Quiz: Distributed Systems Patterns¶

Test your understanding of advanced distributed systems patterns including Saga transactions, API versioning, service contracts, database ownership, and synchronous versus asynchronous communication. Each question is followed by a collapsed answer block.

Questions¶

Question 1¶

What is a service contract and what three properties does it define?

Answer

A service contract is the formal specification of what a service provides and what it requires — the promises a service makes to its consumers and the promises it expects in return. It defines three properties: (1) API interface — the operations the service exposes (for REST: URLs, HTTP methods, request/response schemas; for gRPC: Protocol Buffer service definitions; for events: event schema definitions). (2) Quality attributes of the interface — response time guarantees, availability commitments, error rate limits. (3) Consumer requirements — what the service needs from its own dependencies, expressed as its service contracts with downstream services.

Question 2¶

Which of the following API versioning strategies has the highest modifiability score and the lowest operational complexity?

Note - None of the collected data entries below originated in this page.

-- ==== Sys2Proof/Tests/Slice0.lean ====
section
/-! SUPPORT. Tests. Expected results are the spec's own worked examples and vectors (95_test_vectors.md, and the examples in
the instruction rules), and words written out from 30_encoding.md R78. The second half holds a witness for the hypotheses of
every statement. -/

namespace Sys2Proof.Machine

/-- A state with another byte register. -/
def State.putReg (s : State) (r : RegSel) (v : Byte) : State := (s.setReg r v).toState

/-- A state with another pair. -/
def State.putPair (s : State) (p : PairSel) (w : Word) : State := (s.setPair p w).toState

/-- A state with other flags. -/
def State.putFlags (s : State) (f : Flags) : State := (s.setFlags f).toState

end Sys2Proof.Machine

namespace Sys2Proof.Tests

open Sys2Proof.Machine Sys2Proof.Claims

/-! ### Helpers -/

/-- The state an outcome goes on with. -/
def nextOf : Host.Outcome State Fault Refusal → Option State
  | .next t => some t
  | _ => none

/-- The fault an outcome ends in. -/
def faultOf : Host.Outcome State Fault Refusal → Option Fault
  | .fault f => some f
  | _ => none

/-- The reset state of TESTBUS (95_test_vectors.md section 1) with PC and bytes at it. -/
def code (pc : Word) (bytes : List Byte) : State := { State.reset with pc := pc }.placeBytes pc bytes

/-- A byte in memory. -/
def poke (s : State) (addr : Word) (v : Byte) : State := s.placeByte addr v

/-- What one step leaves in a field. -/
def after {α : Type} (s : State) (f : State → α) : Option α := (nextOf (step s)).map f

/-- The byte at an address. -/
def byteAt (s : State) (addr : Word) : Option Byte := (s.busRead addr).toOption

/-- All four flags, in the order Z, N, H, C. -/
def flagsOf (z n h c : Bool) : Flags := { z := z, n := n, h := h, c := c }

/-! ### Well-formedness -/

theorem test_wf_refuses_inc_af : Tag.wellFormed (.incRr .af) = false := by decide
theorem test_wf_refuses_store_bc_b : Tag.wellFormed (.stRrR .bc .b) = false := by decide
theorem test_wf_refuses_store_af : Tag.wellFormed (.stRrR .af .a) = false := by decide
theorem test_wf_refuses_load_de : Tag.wellFormed (.ldRRr .b .de) = false := by decide
theorem test_wf_refuses_load_af : Tag.wellFormed (.ldRRr .a .af) = false := by decide
theorem test_wf_refuses_vector : Tag.wellFormed (.rst 0x0001#16) = false ∧ Tag.wellFormed (.rst 0x0040#16) = false := by decide
theorem test_wf_refuses_lengths : lengthOk 0 = false ∧ lengthOk 4 = false := by decide
theorem test_wf_accepts : Tag.wellFormed (.incRr .hl) = true ∧ Tag.wellFormed (.stRrR .hl .h) = true ∧
    Tag.wellFormed (.ldRRr .a .de) = true ∧ Tag.wellFormed (.rst 0x0038#16) = true := by decide

/-! ### Decoding: every constructor, from words written out from 30_encoding.md R78 and R71 -/

theorem test_decode_column_0 :
    decodeTableWord 8 0b00000000 = some .nop ∧ decodeTableWord 8 0b00000010 = some .ldAtBcA ∧
    decodeTableWord 8 0b00000011 = some .incBc ∧ decodeTableWord 16 0x0F06 = some (.ldBN 0x0F#8) ∧
    decodeTableWord 8 0b00001010 = some .ldAAtBc ∧ decodeTableWord 16 0xFF0E = some (.ldCN 0xFF#8) := by decide
theorem test_decode_column_1 :
    decodeTableWord 8 0b00010010 = some .ldAtDeA ∧ decodeTableWord 8 0b00010011 = some .incDe ∧
    decodeTableWord 16 0x0116 = some (.ldDN 0x01#8) ∧ decodeTableWord 8 0b00011010 = some .ldAAtDe ∧
    decodeTableWord 16 0x501E = some (.ldEN 0x50#8) := by decide
theorem test_decode_column_2 :
    decodeTableWord 16 0xF820 = some (.jrNz 0xF8#8) ∧ decodeTableWord 8 0b00100011 = some .incHl ∧
    decodeTableWord 16 0xC026 = some (.ldHN 0xC0#8) ∧ decodeTableWord 16 0x1028 = some (.jrZ 0x10#8) ∧
    decodeTableWord 16 0x002E = some (.ldLN 0x00#8) := by decide
theorem test_decode_column_3 :
    decodeTableWord 16 0x0430 = some (.jrNc 0x04#8) ∧ decodeTableWord 16 0x0238 = some (.jrC 0x02#8) ∧
    decodeTableWord 16 0x5A3E = some (.ldAN 0x5A#8) := by decide
theorem test_decode_loads :
    decodeTableWord 8 0b01000110 = some .ldBAtHl ∧ decodeTableWord 8 0b01001110 = some .ldCAtHl ∧
    decodeTableWord 8 0b01010110 = some .ldDAtHl ∧ decodeTableWord 8 0b01011110 = some .ldEAtHl ∧
    decodeTableWord 8 0b01100110 = some .ldHAtHl ∧ decodeTableWord 8 0b01101110 = some .ldLAtHl ∧
    decodeTableWord 8 0b01111110 = some .ldAAtHl := by decide
theorem test_decode_stores :
    decodeTableWord 8 0b01110000 = some .ldAtHlB ∧ decodeTableWord 8 0b01110001 = some .ldAtHlC ∧
    decodeTableWord 8 0b01110010 = some .ldAtHlD ∧ decodeTableWord 8 0b01110011 = some .ldAtHlE ∧
    decodeTableWord 8 0b01110100 = some .ldAtHlH ∧ decodeTableWord 8 0b01110101 = some .ldAtHlL ∧
    decodeTableWord 8 0b01110111 = some .ldAtHlA := by decide
theorem test_decode_xor :
    decodeTableWord 8 0b10101000 = some .xorB ∧ decodeTableWord 8 0b10101001 = some .xorC ∧
    decodeTableWord 8 0b10101010 = some .xorD ∧ decodeTableWord 8 0b10101011 = some .xorE ∧
    decodeTableWord 8 0b10101100 = some .xorH ∧ decodeTableWord 8 0b10101101 = some .xorL ∧
    decodeTableWord 8 0b10101111 = some .xorA := by decide
theorem test_decode_restarts :
    decodeTableWord 8 0b11000111 = some .rst00 ∧ decodeTableWord 8 0b11001111 = some .rst08 ∧
    decodeTableWord 8 0b11010111 = some .rst10 ∧ decodeTableWord 8 0b11011111 = some .rst18 ∧
    decodeTableWord 8 0b11100111 = some .rst20 ∧ decodeTableWord 8 0b11101111 = some .rst28 ∧
    decodeTableWord 8 0b11110111 = some .rst30 ∧ decodeTableWord 8 0b11111111 = some .rst38 := by decide
theorem test_decode_rest :
    decodeTableWord 24 0x1234C3 = some (.jpNn 0x1234#16) ∧ decodeTableWord 8 0xC3 = some (.jpNn 0x0000#16) ∧
    decodeTableWord 16 0x37CB = some (.prefixX 0x37#8) ∧ decodeTableWord 16 0x80FE = some (.cpN 0x80#8) := by decide
/-- V-DEC-2: the nearest uncovered neighbours. -/
theorem test_decode_refuses_neighbours :
    ∀ op ∈ [0x01, 0x33, 0x36, 0x18, 0x76, 0xAE, 0xB8, 0xEE, 0xC2, 0xCD, 0xC9, 0x22, 0x2A, 0x32, 0x3A, 0x40, 0x7F, 0xD3],
      decodeTableWord 8 op = none := by decide
theorem test_decode_short_bytes :
    decode [] = .error .empty ∧ decode [0x3E#8] = .error (.truncated 0x3E#8) ∧
    decode [0xC3#8, 0x00#8] = .error (.truncated 0xC3#8) ∧ decode [0xD3#8] = .error (.uncovered 0xD3#8) := by decide
/-- V-DEC-1: descriptors. -/
theorem test_descriptors :
    (Instr.xorA.descriptor.tag, Instr.xorA.length) = (.xorR .a, 1) ∧
    ((Instr.jpNn 0#16).descriptor.tag, (Instr.jpNn 0#16).length) = (.jpNn, 3) ∧
    ((Instr.jrNz 0#8).descriptor.tag, (Instr.jrNz 0#8).length) = (.jrCc .nz, 2) ∧
    Instr.rst28.descriptor.tag = .rst 0x0028#16 ∧ Instr.ldHAtHl.descriptor.tag = .ldRRr .h .hl := by decide

/-! ### Reset, flags, pairs, PC, push (95_test_vectors.md 3.1 to 3.4, 3.17) -/

/-- V-RES-1. -/
theorem test_reset_registers :
    State.reset.pair .af = 0x0100#16 ∧ State.reset.pair .bc = 0x0013#16 ∧ State.reset.pair .de = 0x00D8#16 ∧
    State.reset.pair .hl = 0x014D#16 ∧ State.reset.pc = 0x0100#16 ∧ State.reset.sp = 0xD000#16 := by decide
/-- V-RES-2. -/
theorem test_boot_flags : (bootFlags 0x66#8).pack = 0x30#8 ∧ (bootFlags 0x00#8).pack = 0x00#8 := by decide
/-- V-FLAG-1, V-FLAG-2. -/
theorem test_flags_pack : (flagsOf true false false true).pack = 0x90#8 ∧ (flagsOf false true true false).pack = 0x60#8 ∧
    Flags.unpack 0x9A#8 = flagsOf true false false true ∧ Flags.unpack 0x0F#8 = flagsOf false false false false := by decide
/-- V-PAIR-2, V-PAIR-3. -/
theorem test_pair_writes :
    (State.reset.putPair .bc 0xBEEF#16).reg .b = 0xBE#8 ∧ (State.reset.putPair .bc 0xBEEF#16).reg .c = 0xEF#8 ∧
    (State.reset.putPair .af 0xABCD#16).pair .af = 0xABC0#16 := by decide
/-- V-PC-1, V-PC-2. -/
theorem test_pc_wraps :
    ({ State.reset with pc := 0xFFFF#16 }.pcNext.2).pc = 0x0000#16 ∧
    ({ State.reset with pc := 0x0005#16 }.pcRel 0xF0#8).pc = 0xFFF5#16 ∧
    ({ State.reset with pc := 0xFFFF#16 }.pcRel 0x7F#8).pc = 0x007E#16 := by decide
/-- V-SP-1, V-SP-3. -/
theorem test_push :
    (State.reset.push16 referenceBus 0x0103#16).toOption.bind (byteAt ·.toState 0xCFFE#16) = some 0x03#8 ∧
    (State.reset.push16 referenceBus 0x0103#16).toOption.bind (byteAt ·.toState 0xCFFF#16) = some 0x01#8 ∧
    (State.toCoreOn { State.reset with sp := 0x0001#16 }).push16 referenceBus 0xABCD#16 =
      .error (.addressing .write 0xFFFF#16) := by decide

A. URL-based versioning (/api/v1/, /api/v2/)
B. Header-based versioning
C. Content negotiation
D. Additive-only semantic versioning

Answer

The correct answer is D. Additive-only semantic versioning is rated as the highest modifiability strategy (score 5/5) with the lowest complexity (score 1/5) because it never introduces breaking changes — new optional fields are added, deprecated fields are maintained, and nothing is ever removed or renamed. The tradeoff is that schema accumulates deprecated fields over time. URL-based versioning (A) requires maintaining multiple API implementations simultaneously — high operational cost. Header-based (B) and content negotiation (C) require more complex routing and client implementation. For internal microservices, additive-only is typically the best default choice.

Question 3¶

Explain the difference between choreography-based and orchestration-based Saga patterns. What does each sacrifice for what it gains?

Answer

Choreography-based Saga: each service publishes events when its local transaction completes and subscribes to events from other services. No central coordinator — each service knows its role and reacts to events. It supports availability (no single coordinator is a failure point), scalability (no coordinator bottleneck), and modifiability (services are loosely decoupled). It threatens debuggability (the workflow is implicit in event subscriptions, making end-to-end tracing difficult) and testability (testing the full workflow requires all services running). Orchestration-based Saga: a central Saga Execution Coordinator sends commands to each service and waits for completion events. The workflow is explicit in the orchestrator's code. It supports debuggability (workflow is explicit), testability (orchestrator can be tested independently), and understandability. It threatens availability (the orchestrator is a single point of failure for the Saga) and introduces coupling (services must know the orchestrator's command format).

Question 4¶

A payment service in a choreography-based Saga receives a "charge $100" request. The network drops the response before the client receives it. The client retries the request. What property must the payment service have to prevent a double charge, and how is it typically implemented?

Answer

The payment service must be idempotent: applying the same operation multiple times produces the same result as applying it once. Idempotency is implemented using an idempotency key — a unique identifier per request provided by the client (typically the order ID or a client-generated UUID). On receiving a request, the service first checks whether a record with that idempotency key already exists in its database. If a matching record exists, it returns the original response without re-executing the charge. If no matching record exists, it executes the charge, persists the result with the idempotency key, and returns the response. This prevents double charges regardless of how many times the client retries due to network failures or timeouts.

Question 5¶

Why is a microservices architecture where all services share a single PostgreSQL database described as "a distributed monolith"?

Answer

Services sharing a database have the operational complexity of microservices (multiple deployments, distributed communication, service-to-service calls) but lose the key modifiability and deployability benefits microservices are supposed to provide. Specifically: (1) Schema changes affect all services — any schema migration must be coordinated across all teams whose services access the shared schema, exactly the coordination overhead microservices are designed to eliminate. (2) Independent deployment is impossible when a schema migration is required — all services that depend on the changed schema must be updated together. (3) Shared databases become coupling bottlenecks — the database is a single point of scaling failure and a single point of failure for all services. The "microservices facade" hides what is structurally a monolithic data model.

Question 6¶

Which of the following best describes contract-first design?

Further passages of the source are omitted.